Your goal – Once the line with "a value. -/" is found in the material, write out that line and every later line exactly, through the end.

Records for this task Block Start

-- ==== Sys2Proof/Machine/Num.lean ====
section
/-! DEFINITION. Number formats, rounding, flags and conversions (R224 to R235), on exact values: a finite float is a
signed dyadic number, and every rounding starts from an exact magnitude, or from the floor of one at a finer place with
a sticky bit. -/
namespace Sys2Proof.Machine

/-- The floating-point formats of R226 and R227. -/
inductive FloatFmt where
  | f64 | f32 | f16 | bf16 | e5m2 | e4m3 | e2m1
  deriving DecidableEq, Repr

/-- Exponent bits, fraction bits and bias (R226). -/
def FloatFmt.expBits : FloatFmt → Nat
  | .f64 => 11 | .f32 => 8 | .f16 => 5 | .bf16 => 8 | .e5m2 => 5 | .e4m3 => 4 | .e2m1 => 2

def FloatFmt.fracBits : FloatFmt → Nat
  | .f64 => 52 | .f32 => 23 | .f16 => 10 | .bf16 => 7 | .e5m2 => 2 | .e4m3 => 3 | .e2m1 => 1

def FloatFmt.bias : FloatFmt → Int
  | .f64 => 1023 | .f32 => 127 | .f16 => 15 | .bf16 => 127 | .e5m2 => 15 | .e4m3 => 7 | .e2m1 => 1

/-- Width in bits, and in slices (R224, R225). -/
def FloatFmt.bits (f : FloatFmt) : Nat := 1 + f.expBits + f.fracBits

def FloatFmt.width (f : FloatFmt) : Nat := f.bits / 4

/-- Formats with an infinity (R226). -/
def FloatFmt.hasInf : FloatFmt → Bool
  | .e4m3 => false | .e2m1 => false | _ => true

/-- Formats whose NaNs may be signalling (R226). -/
def FloatFmt.hasSignalling : FloatFmt → Bool
  | .f64 => true | .f32 => true | .f16 => true | .bf16 => true | _ => false

/-- The pattern above the fraction with an all-ones exponent: the positive infinity where there is one. -/
def FloatFmt.infCode (f : FloatFmt) : Nat := (2 ^ f.expBits - 1) * 2 ^ f.fracBits

/-- The pattern of the largest finite value (R226). -/
def FloatFmt.maxCode : FloatFmt → Nat
  | .e4m3 => 0x7E
  | .e2m1 => 0x7
  | f => f.infCode - 1

/-- The canonical NaN (R229); E2M1 has none. -/
def FloatFmt.nanCode : FloatFmt → Nat
  | .e4m3 => 0x7F
  | .e2m1 => 0
  | f => f.infCode + 2 ^ (f.fracBits - 1)

/-- The sign bit's weight. -/
def FloatFmt.signBit (f : FloatFmt) : Nat := 2 ^ (f.expBits + f.fracBits)

/-- A decoded value: `fin neg m e` is (−1)^neg · m · 2^e. -/
inductive FVal where
  | nan (signalling : Bool)
  | inf (neg : Bool)
  | fin (neg : Bool) (m : Nat) (e : Int)
  deriving DecidableEq, Repr

/-- The value of a pattern (R226, R227). -/
def FloatFmt.decode (f : FloatFmt) (x : Nat) : FVal :=
  let e := Sys2Proof.bits x f.fracBits f.expBits
  let m := Sys2Proof.bits x 0 f.fracBits
  let s := x.testBit (f.expBits + f.fracBits)
  if f.hasInf && e == 2 ^ f.expBits - 1 then
    if m = 0 then .inf s else .nan (f.hasSignalling && decide (m < 2 ^ (f.fracBits - 1)))
  else if f = .e4m3 ∧ e = 15 ∧ m = 7 then .nan false
  else if e = 0 then .fin s m (1 - f.bias - f.fracBits)
  else .fin s (m + 2 ^ f.fracBits) (e - f.bias - f.fracBits)

def FVal.isNaN : FVal → Bool
  | .nan _ => true
  | _ => false

def FVal.isSignalling : FVal → Bool
  | .nan s => s
  | _ => false

def FVal.isZero : FVal → Bool
  | .fin _ m _ => m == 0
  | _ => false

def FVal.neg : FVal → Bool
  | .nan _ => false
  | .inf n => n
  | .fin n _ _ => n

/-- Rounding modes (R230). -/
inductive Mode where
  | rne | rz | ru | rd | sr
  deriving DecidableEq, Repr

/-- The mode of a code 0 to 4 (R230). -/
def Mode.ofCode : Nat → Mode
  | 0 => .rne | 1 => .rz | 2 => .ru | 3 => .rd | _ => .sr

/-- Flag bits (R233). -/
def flInvalid : Nat := 1
def flDivZero : Nat := 2
def flOverflow : Nat := 4
def flUnderflow : Nat := 8
def flInexact : Nat := 16

/-- A rounded result: its pattern, the flags raised, and whether a draw of the stream was taken. -/
structure Rounded where
  code : Nat
  flags : Nat := 0
  drew : Bool := false
  deriving DecidableEq, Repr

/-- How to round: mode, saturation (R234), and the 16-bit draw that SR would take (R231). -/
structure Rounding where
  mode : Mode := .rne
  sat : Bool := false
  draw : Nat := 0
  deriving DecidableEq, Repr

/-- A pattern with a sign. -/
def FloatFmt.signed (f : FloatFmt) (neg : Bool) (c : Nat) : Nat := if neg then c + f.signBit else c

/-- What an overflow gives (R234): the largest finite value, or the infinity (E4M3: the NaN) of the sign. -/
def FloatFmt.overflow (f : FloatFmt) (r : Rounding) (neg : Bool) : Nat :=
  let top := match f with
    | .e4m3 => 0x7F
    | .e2m1 => 0x7
    | _ => f.infCode
  if r.sat then f.maxCode
  else match r.mode with
    | .rne => top
    | .sr => top
    | .rz => f.maxCode
    | .ru => if neg then f.maxCode else top
    | .rd => if neg then top else f.maxCode

/-- Does the magnitude `n + rest`, with `rest` of `r` in `2^s` parts and perhaps a little more, go up? (R230, R231) -/
def roundsUp (rd : Rounding) (neg : Bool) (n r s : Nat) (sticky : Bool) : Bool :=
  if r = 0 ∧ sticky = false then false
  else match rd.mode with
    | .rne => decide (2 ^ s < 2 * r) || (decide (2 * r = 2 ^ s) && (sticky || n % 2 == 1))
    | .rz => false
    | .ru => !neg
    | .rd => neg
    | .sr => decide (rd.draw < r * 2 ^ 16 / 2 ^ s)

/-- Round a non-zero magnitude that lies in [m·2^e, (m+1)·2^e), at its lower end exactly when `sticky` is false.
When `sticky` is true, m has at least 20 bits more than the format keeps (R230, R231, R233, R234). -/
def FloatFmt.roundMag (f : FloatFmt) (rd : Rounding) (neg : Bool) (m : Nat) (e : Int) (sticky : Bool) : Rounded :=
  let lead : Int := (Nat.log2 m : Int) + e
  let least : Int := 1 - f.bias - f.fracBits
  let q : Int := max (lead - f.fracBits) least
  let s : Nat := (q - e).toNat
  let n : Nat := m * 2 ^ (e - q).toNat / 2 ^ s
  let r : Nat := m * 2 ^ (e - q).toNat % 2 ^ s
  let inexact := r != 0 || sticky
  let n' := if roundsUp rd neg n r s sticky then n + 1 else n
  let code := (q - least).toNat * 2 ^ f.fracBits + n'
  let drew := inexact && rd.mode == .sr
  if f.maxCode < code then
    ⟨f.signed neg (f.overflow rd neg), flOverflow + flInexact, drew⟩
  else
    ⟨f.signed neg code,
      (if inexact then flInexact else 0) + (if inexact && decide (lead < 1 - f.bias) then flUnderflow else 0), drew⟩

/-- Round a finite value (R234); a zero keeps its sign. -/
def FloatFmt.roundFin (f : FloatFmt) (rd : Rounding) (neg : Bool) (m : Nat) (e : Int) : Rounded :=
  if m = 0 then ⟨f.signed neg 0, 0, false⟩ else f.roundMag rd neg m e false

/-- Round the quotient num·2^e ÷ den, den positive. -/
def FloatFmt.roundQuot (f : FloatFmt) (rd : Rounding) (neg : Bool) (num den : Nat) (e : Int) : Rounded :=
  if num = 0 then ⟨f.signed neg 0, 0, false⟩
  else
    let k := Nat.log2 den + f.fracBits + 64
    f.roundMag rd neg (num * 2 ^ k / den) (e - k) (num * 2 ^ k % den != 0)

/-- Conversion of a value to a floating-point format (R234). -/
def FloatFmt.ofVal (f : FloatFmt) (rd : Rounding) : FVal → Rounded
  | .nan sig =>
    if f = .e2m1 then ⟨0, flInvalid, false⟩ else ⟨f.nanCode, if sig then flInvalid else 0, false⟩
  | .inf n =>
    match f with
    | .e2m1 => ⟨f.signed n 0x7, flOverflow, false⟩
    | .e4m3 => if rd.sat then ⟨f.signed n 0x7E, flOverflow, false⟩ else ⟨f.signed n 0x7F, 0, false⟩
    | _ => if rd.sat then ⟨f.signed n f.maxCode, flOverflow, false⟩ else ⟨f.signed n f.infCode, 0, false⟩
  | .fin n m e => f.roundFin { rd with sat := rd.sat || f == .e2m1 } n m e

/-- The canonical NaN as a result, invalid raised or not. -/
def FloatFmt.nan (f : FloatFmt) (invalid : Bool) : Rounded := ⟨f.nanCode, if invalid then flInvalid else 0, false⟩

/-! ## Exact arithmetic -/

/-- A signed integer times a power of two. -/
structure Dyadic where
  n : Int
  e : Int
  deriving DecidableEq, Repr

def Dyadic.ofFin (neg : Bool) (m : Nat) (e : Int) : Dyadic := ⟨if neg then -(m : Int) else m, e⟩

def Dyadic.add (a b : Dyadic) : Dyadic :=
  let e := min a.e b.e
  ⟨a.n * 2 ^ (a.e - e).toNat + b.n * 2 ^ (b.e - e).toNat, e⟩

def Dyadic.mul (a b : Dyadic) : Dyadic := ⟨a.n * b.n, a.e + b.e⟩

/-- Is a below b? -/
def Dyadic.lt (a b : Dyadic) : Bool :=
  let e := min a.e b.e
  decide (a.n * 2 ^ (a.e - e).toNat < b.n * 2 ^ (b.e - e).toNat)

def Dyadic.abs (a : Dyadic) : Dyadic := ⟨a.n.natAbs, a.e⟩

/-- Floor of a dyadic. -/
def Dyadic.floor (a : Dyadic) : Int :=
  if 0 ≤ a.e then a.n * 2 ^ a.e.toNat else Int.fdiv a.n (2 ^ (-a.e).toNat)

/-- Round a dyadic that is not zero, or give a zero of the sign named. -/
def FloatFmt.roundDy (f : FloatFmt) (rd : Rounding) (zeroNeg : Bool) (d : Dyadic) : Rounded :=
  if d.n = 0 then ⟨f.signed zeroNeg 0, 0, false⟩ else f.roundMag rd (decide (d.n < 0)) d.n.natAbs d.e false

/-- Sum of two values rounded (R308): an exact zero of operands of opposite sign is −0 under RD, else +0. -/
def FloatFmt.addVal (f : FloatFmt) (rd : Rounding) (a b : FVal) : Rounded :=
  match a, b with
  | .nan s, y => f.nan (s || y.isSignalling)
  | _, .nan s => f.nan s
  | .inf m, .inf n => if m = n then ⟨f.signed m f.infCode, 0, false⟩ else f.nan true
  | .inf m, .fin _ _ _ => ⟨f.signed m f.infCode, 0, false⟩
  | .fin _ _ _, .inf n => ⟨f.signed n f.infCode, 0, false⟩
  | .fin sa ma ea, .fin sb mb eb =>
    f.roundDy rd (if sa = sb then sa else rd.mode == .rd) ((Dyadic.ofFin sa ma ea).add (Dyadic.ofFin sb mb eb))

/-- A value with its sign changed. -/
def FVal.negate : FVal → FVal
  | .nan s => .nan s
  | .inf n => .inf (!n)
  | .fin n m e => .fin (!n) m e

/-- Exact product; none for an infinity times a zero or a NaN. -/
def FVal.mul : FVal → FVal → Option FVal
  | .nan _, _ => none
  | _, .nan _ => none
  | .inf a, .inf b => some (.inf (a != b))
  | .inf a, .fin b m _ => if m = 0 then none else some (.inf (a != b))
  | .fin a m _, .inf b => if m = 0 then none else some (.inf (a != b))
  | .fin a m e, .fin b n k => some (.fin (a != b) (m * n) (e + k))

/-- Product rounded (R308). -/
def FloatFmt.mulVal (f : FloatFmt) (rd : Rounding) (a b : FVal) : Rounded :=
  if a.isNaN || b.isNaN then f.nan (a.isSignalling || b.isSignalling)
  else match FVal.mul a b with
    | none => f.nan true
    | some v => f.ofVal rd v

/-- Product and sum with one rounding (R308). -/
def FloatFmt.fmaVal (f : FloatFmt) (rd : Rounding) (a b c : FVal) : Rounded :=
  let sig := a.isSignalling || b.isSignalling || c.isSignalling
  if a.isNaN || b.isNaN then f.nan sig
  else match FVal.mul a b with
    | none => f.nan true
    | some p => if c.isNaN then f.nan sig else f.addVal rd p c

/-- Order of values other than NaN, −0 below +0 (R309). -/
def FVal.below : FVal → FVal → Bool
  | .inf a, .inf b => a && !b
  | .inf a, _ => a
  | _, .inf b => !b
  | .fin sa ma ea, .fin sb mb eb =>
    if ma = 0 ∧ mb = 0 then sa && !sb else (Dyadic.ofFin sa ma ea).lt (Dyadic.ofFin sb mb eb)
  | _, _ => false

/-- Numeric order, −0 equal to +0 (R317). -/
def FVal.ltNum : FVal → FVal → Bool
  | .inf a, .inf b => a && !b
  | .inf a, .fin _ _ _ => a
  | .fin _ _ _, .inf b => !b
  | .fin sa ma ea, .fin sb mb eb => (Dyadic.ofFin sa ma ea).lt (Dyadic.ofFin sb mb eb)
  | _, _ => false

/-- Numeric equality (R317). -/
def FVal.eqNum (a b : FVal) : Bool :=
  !a.isNaN && !b.isNaN && !FVal.ltNum a b && !FVal.ltNum b a

/-- FMIN and FMAX on patterns (R309); `least` chooses the minimum. -/
def FloatFmt.minMax (f : FloatFmt) (least : Bool) (x y : Nat) : Rounded :=
  let a := f.decode x
  let b := f.decode y
  let fl := if a.isSignalling || b.isSignalling then flInvalid else 0
  if a.isNaN && b.isNaN then ⟨f.nanCode, fl, false⟩
  else if a.isNaN then ⟨y, fl, false⟩
  else if b.isNaN then ⟨x, fl, false⟩
  else if (FVal.below a b) = least then ⟨x, fl, false⟩ else ⟨y, fl, false⟩

/-- The integral value nearest m·2^e under a mode: its magnitude and whether it differs. -/
def integralMag (rd : Rounding) (neg : Bool) (m : Nat) (e : Int) : Nat × Bool :=
  let s := (-e).toNat
  let n := m * 2 ^ e.toNat / 2 ^ s
  let r := m * 2 ^ e.toNat % 2 ^ s
  (if roundsUp rd neg n r s false then n + 1 else n, r != 0)

/-- Conversion to an integer in [lo, hi] of `b` bits (R235). -/
def intOfVal (rd : Rounding) (lo hi : Int) (b : Nat) : FVal → Rounded
  | .nan _ => ⟨0, flInvalid, false⟩
  | .inf n => ⟨trunc (if n then lo else hi) b, flInvalid, false⟩
  | .fin n m e =>
    let p := integralMag rd n m e
    let v : Int := if n then -(p.1 : Int) else p.1
    let drew := p.2 && rd.mode == .sr
    if v < lo then ⟨trunc lo b, flInvalid, drew⟩
    else if hi < v then ⟨trunc hi b, flInvalid, drew⟩
    else ⟨trunc v b, if p.2 then flInexact else 0, drew⟩

/-- An integer as a value. -/
def FVal.ofInt (x : Int) : FVal := .fin (decide (x < 0)) x.natAbs 0

/-- FRND (R314): rounding to an integral value of the same format. -/
def FloatFmt.toIntegral (f : FloatFmt) (mode : Mode) (x : Nat) : Rounded :=
  match f.decode x with
  | .nan s => f.nan s
  | .inf _ => ⟨x, 0, false⟩
  | .fin n m e =>
    if m = 0 then ⟨x, 0, false⟩
    else
      let p := integralMag { mode := mode } n m e
      ⟨(f.roundFin {} n p.1 0).code, 0, false⟩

Records for this task Block End

Answer to the exercise –
/-- An integer as a value. -/
def FVal.ofInt (x : Int) : FVal := .fin (decide (x < 0)) x.natAbs 0

/-- FRND (R314): rounding to an integral value of the same format. -/
def FloatFmt.toIntegral (f : FloatFmt) (mode : Mode) (x : Nat) : Rounded :=
  match f.decode x with
  | .nan s => f.nan s
  | .inf _ => ⟨x, 0, false⟩
  | .fin n m e =>
    if m = 0 then ⟨x, 0, false⟩
    else
      let p := integralMag { mode := mode } n m e
      ⟨(f.roundFin {} n p.1 0).code, 0, false⟩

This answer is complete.